===== PROVIDED RECORDS

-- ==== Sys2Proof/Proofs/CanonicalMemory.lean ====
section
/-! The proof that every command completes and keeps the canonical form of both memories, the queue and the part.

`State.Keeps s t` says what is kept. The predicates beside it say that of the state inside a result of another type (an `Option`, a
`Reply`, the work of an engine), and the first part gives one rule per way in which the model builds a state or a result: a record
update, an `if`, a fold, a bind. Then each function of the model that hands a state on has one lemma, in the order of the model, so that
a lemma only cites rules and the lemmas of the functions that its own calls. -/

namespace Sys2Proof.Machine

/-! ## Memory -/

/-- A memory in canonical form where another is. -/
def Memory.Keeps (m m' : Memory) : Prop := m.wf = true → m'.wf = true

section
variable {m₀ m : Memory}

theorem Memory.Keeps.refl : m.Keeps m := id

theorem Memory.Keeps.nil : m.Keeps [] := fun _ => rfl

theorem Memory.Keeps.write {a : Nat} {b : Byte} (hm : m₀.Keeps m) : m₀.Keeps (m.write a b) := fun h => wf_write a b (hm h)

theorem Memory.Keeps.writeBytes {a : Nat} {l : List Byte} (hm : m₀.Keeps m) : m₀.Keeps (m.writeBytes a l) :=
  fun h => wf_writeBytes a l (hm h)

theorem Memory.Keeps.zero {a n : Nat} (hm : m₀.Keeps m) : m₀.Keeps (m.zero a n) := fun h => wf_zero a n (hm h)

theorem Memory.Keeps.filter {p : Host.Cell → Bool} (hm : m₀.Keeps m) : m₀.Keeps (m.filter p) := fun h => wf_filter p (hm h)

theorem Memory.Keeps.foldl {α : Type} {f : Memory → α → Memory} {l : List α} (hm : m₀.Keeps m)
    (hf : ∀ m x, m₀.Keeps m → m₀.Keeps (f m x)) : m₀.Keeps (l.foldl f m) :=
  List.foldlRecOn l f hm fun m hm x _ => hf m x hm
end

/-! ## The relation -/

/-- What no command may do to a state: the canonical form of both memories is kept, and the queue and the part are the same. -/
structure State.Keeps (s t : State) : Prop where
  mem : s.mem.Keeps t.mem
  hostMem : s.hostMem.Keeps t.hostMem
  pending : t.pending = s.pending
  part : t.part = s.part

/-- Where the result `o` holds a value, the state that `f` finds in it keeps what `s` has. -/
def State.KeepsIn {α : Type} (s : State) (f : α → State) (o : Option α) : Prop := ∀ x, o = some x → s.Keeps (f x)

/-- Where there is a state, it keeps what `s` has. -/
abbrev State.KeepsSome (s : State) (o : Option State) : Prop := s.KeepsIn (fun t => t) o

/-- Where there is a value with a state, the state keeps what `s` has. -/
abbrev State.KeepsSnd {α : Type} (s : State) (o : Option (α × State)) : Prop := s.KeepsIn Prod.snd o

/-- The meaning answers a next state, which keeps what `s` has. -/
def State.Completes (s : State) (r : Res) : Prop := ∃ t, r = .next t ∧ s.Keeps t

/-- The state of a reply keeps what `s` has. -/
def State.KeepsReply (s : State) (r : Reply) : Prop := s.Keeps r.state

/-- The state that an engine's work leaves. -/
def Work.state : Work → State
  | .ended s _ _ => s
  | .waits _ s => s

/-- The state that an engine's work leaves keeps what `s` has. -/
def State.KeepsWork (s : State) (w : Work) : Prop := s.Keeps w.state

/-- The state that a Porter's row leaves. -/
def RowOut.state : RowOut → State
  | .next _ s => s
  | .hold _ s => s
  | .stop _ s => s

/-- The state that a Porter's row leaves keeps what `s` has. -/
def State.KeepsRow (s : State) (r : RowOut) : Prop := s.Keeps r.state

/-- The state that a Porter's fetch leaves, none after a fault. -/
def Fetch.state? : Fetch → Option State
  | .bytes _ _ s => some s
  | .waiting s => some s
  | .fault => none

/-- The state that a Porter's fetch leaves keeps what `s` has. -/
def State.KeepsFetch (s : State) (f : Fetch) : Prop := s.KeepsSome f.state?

==========
===== PROVIDED RECORDS

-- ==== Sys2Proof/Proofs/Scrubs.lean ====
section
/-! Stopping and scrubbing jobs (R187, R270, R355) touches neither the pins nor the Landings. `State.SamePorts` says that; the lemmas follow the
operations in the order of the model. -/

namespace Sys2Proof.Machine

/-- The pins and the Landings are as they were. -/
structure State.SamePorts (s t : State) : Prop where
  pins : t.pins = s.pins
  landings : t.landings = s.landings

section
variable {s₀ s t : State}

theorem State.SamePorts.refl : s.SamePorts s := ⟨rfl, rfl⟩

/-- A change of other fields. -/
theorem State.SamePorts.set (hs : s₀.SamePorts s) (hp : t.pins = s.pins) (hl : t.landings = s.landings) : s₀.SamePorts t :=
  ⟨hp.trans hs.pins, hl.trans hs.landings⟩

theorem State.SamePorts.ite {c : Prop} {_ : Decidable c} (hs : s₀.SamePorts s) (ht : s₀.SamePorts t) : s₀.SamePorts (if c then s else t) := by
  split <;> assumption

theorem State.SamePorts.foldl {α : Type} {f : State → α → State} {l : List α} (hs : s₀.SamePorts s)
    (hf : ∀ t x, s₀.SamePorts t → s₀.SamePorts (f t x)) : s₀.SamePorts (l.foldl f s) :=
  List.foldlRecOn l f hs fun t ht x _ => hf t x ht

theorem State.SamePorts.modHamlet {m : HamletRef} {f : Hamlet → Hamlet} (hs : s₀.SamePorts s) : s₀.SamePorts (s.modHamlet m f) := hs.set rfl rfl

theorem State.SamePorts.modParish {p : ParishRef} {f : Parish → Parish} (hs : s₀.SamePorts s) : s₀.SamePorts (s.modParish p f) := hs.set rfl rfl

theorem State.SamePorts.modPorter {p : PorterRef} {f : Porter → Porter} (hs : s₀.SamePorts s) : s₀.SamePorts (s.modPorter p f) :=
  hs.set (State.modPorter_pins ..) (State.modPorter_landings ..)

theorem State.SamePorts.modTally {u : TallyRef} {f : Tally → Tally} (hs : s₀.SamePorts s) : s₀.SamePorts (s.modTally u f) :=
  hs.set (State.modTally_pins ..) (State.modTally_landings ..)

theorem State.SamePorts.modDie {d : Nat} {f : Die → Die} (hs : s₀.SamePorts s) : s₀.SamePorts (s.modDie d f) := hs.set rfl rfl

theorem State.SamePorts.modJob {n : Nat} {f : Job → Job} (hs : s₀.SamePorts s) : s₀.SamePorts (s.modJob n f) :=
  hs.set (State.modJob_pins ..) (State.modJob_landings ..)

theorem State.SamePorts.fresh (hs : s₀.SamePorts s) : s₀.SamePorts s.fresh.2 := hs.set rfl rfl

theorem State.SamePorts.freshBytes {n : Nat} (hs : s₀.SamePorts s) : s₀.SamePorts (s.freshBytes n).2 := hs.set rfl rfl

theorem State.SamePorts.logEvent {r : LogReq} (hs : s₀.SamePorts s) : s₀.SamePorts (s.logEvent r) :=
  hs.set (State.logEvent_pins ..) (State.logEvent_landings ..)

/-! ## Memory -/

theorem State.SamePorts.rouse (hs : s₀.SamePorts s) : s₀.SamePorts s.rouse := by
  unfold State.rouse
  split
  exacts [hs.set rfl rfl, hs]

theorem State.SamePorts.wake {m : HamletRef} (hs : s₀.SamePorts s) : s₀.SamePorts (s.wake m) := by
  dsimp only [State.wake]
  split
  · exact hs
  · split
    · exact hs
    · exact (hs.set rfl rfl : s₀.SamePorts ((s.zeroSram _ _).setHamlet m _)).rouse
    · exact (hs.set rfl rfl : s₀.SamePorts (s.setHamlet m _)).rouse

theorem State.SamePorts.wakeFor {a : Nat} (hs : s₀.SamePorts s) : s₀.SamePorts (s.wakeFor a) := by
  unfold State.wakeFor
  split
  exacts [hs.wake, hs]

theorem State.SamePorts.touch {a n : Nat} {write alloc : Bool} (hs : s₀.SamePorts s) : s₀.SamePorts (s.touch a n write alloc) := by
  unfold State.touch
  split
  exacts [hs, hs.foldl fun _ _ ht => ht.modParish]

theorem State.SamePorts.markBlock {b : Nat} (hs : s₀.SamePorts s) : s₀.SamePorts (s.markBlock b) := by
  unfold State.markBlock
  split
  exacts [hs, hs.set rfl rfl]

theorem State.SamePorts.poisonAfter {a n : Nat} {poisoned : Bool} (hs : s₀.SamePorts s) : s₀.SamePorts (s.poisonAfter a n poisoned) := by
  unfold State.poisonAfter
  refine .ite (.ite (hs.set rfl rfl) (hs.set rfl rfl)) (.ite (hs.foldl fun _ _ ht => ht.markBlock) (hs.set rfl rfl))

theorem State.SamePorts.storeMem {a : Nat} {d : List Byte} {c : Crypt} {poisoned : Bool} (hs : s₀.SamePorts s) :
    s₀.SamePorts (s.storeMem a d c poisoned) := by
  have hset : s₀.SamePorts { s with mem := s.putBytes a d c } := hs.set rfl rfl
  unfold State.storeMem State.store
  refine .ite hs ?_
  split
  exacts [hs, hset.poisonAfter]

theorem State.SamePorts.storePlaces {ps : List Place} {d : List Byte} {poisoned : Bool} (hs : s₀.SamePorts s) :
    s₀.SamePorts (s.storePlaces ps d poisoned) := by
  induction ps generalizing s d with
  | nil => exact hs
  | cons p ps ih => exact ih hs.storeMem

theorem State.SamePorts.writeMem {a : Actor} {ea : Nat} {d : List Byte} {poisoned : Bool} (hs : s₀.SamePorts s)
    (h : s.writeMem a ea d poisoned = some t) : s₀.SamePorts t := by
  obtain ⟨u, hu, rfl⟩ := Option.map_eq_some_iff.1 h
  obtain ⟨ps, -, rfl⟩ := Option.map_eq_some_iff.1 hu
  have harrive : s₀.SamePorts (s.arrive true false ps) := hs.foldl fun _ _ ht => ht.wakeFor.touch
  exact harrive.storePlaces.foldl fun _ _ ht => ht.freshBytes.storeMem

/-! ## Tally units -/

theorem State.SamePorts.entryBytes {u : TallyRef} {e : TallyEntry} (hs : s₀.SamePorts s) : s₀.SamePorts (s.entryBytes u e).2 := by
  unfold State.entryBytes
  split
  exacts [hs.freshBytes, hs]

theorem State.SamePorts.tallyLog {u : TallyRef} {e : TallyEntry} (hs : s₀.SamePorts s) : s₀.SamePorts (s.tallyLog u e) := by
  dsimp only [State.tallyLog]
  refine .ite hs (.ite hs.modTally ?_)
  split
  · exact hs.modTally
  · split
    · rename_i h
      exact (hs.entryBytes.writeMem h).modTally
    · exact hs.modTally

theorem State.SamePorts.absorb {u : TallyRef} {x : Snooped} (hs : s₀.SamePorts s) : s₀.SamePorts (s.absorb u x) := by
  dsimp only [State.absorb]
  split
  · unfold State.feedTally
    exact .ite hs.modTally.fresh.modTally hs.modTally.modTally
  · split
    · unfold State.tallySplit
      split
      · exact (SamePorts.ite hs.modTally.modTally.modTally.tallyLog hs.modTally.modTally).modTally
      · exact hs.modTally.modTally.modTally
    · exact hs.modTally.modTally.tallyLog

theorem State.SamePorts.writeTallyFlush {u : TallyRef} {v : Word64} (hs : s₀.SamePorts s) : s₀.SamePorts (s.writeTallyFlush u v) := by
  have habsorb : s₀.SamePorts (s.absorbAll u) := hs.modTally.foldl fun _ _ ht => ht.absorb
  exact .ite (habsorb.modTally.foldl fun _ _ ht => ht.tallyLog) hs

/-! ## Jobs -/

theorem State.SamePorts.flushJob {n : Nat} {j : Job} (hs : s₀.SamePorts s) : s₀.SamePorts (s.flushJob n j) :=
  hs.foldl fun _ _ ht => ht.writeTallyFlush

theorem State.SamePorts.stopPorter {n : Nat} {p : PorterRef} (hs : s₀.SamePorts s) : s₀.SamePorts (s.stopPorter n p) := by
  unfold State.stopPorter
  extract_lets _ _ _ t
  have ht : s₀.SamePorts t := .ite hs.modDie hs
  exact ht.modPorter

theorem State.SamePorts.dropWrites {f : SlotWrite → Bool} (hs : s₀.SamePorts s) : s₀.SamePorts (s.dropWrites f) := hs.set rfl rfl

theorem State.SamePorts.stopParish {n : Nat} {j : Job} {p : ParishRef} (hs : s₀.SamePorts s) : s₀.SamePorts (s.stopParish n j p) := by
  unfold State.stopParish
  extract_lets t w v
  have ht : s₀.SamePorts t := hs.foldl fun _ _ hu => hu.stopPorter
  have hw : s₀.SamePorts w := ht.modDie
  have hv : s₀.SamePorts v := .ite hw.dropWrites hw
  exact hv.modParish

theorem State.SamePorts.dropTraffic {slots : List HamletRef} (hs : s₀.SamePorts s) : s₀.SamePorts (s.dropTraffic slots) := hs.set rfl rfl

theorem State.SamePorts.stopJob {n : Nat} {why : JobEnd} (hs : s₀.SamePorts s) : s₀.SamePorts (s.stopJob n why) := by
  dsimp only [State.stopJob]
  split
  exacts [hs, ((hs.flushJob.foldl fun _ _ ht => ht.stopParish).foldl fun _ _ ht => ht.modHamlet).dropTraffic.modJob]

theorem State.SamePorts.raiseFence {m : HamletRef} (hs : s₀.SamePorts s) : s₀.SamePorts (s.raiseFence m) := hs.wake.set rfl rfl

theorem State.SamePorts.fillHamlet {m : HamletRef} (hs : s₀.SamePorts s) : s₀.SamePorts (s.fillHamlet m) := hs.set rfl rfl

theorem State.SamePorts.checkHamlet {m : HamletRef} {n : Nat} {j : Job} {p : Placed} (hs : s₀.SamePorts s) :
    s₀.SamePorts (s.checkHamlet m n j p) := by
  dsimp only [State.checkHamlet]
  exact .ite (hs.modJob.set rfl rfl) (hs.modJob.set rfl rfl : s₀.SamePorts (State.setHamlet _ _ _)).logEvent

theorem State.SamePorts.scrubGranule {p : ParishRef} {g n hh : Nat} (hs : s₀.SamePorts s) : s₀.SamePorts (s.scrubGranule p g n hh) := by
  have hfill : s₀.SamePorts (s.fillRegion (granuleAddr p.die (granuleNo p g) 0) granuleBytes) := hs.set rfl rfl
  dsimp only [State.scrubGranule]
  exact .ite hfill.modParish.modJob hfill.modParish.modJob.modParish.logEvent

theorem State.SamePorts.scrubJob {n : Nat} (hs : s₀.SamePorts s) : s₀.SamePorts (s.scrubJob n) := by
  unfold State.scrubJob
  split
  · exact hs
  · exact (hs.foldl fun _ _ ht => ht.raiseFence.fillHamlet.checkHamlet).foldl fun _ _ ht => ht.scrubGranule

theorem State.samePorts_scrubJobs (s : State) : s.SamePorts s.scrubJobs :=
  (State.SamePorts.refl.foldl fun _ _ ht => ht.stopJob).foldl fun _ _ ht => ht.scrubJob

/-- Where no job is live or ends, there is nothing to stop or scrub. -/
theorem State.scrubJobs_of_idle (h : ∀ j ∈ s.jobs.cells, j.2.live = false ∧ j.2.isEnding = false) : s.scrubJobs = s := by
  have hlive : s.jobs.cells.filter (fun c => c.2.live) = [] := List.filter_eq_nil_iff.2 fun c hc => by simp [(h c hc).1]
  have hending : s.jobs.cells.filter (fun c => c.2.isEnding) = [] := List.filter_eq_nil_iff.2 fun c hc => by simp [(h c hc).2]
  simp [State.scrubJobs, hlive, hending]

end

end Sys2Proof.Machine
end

==========

### ASSIGNMENT
The answer must be all the lines above that hold the word "unfold".

### RESULT
  unfold State.rouse
  unfold State.wakeFor
  unfold State.touch
  unfold State.markBlock
  unfold State.poisonAfter
  unfold State.storeMem State.store
  unfold State.entryBytes
  · unfold State.feedTally
    · unfold State.tallySplit
  unfold State.stopPorter
  unfold State.stopParish
  unfold State.scrubJob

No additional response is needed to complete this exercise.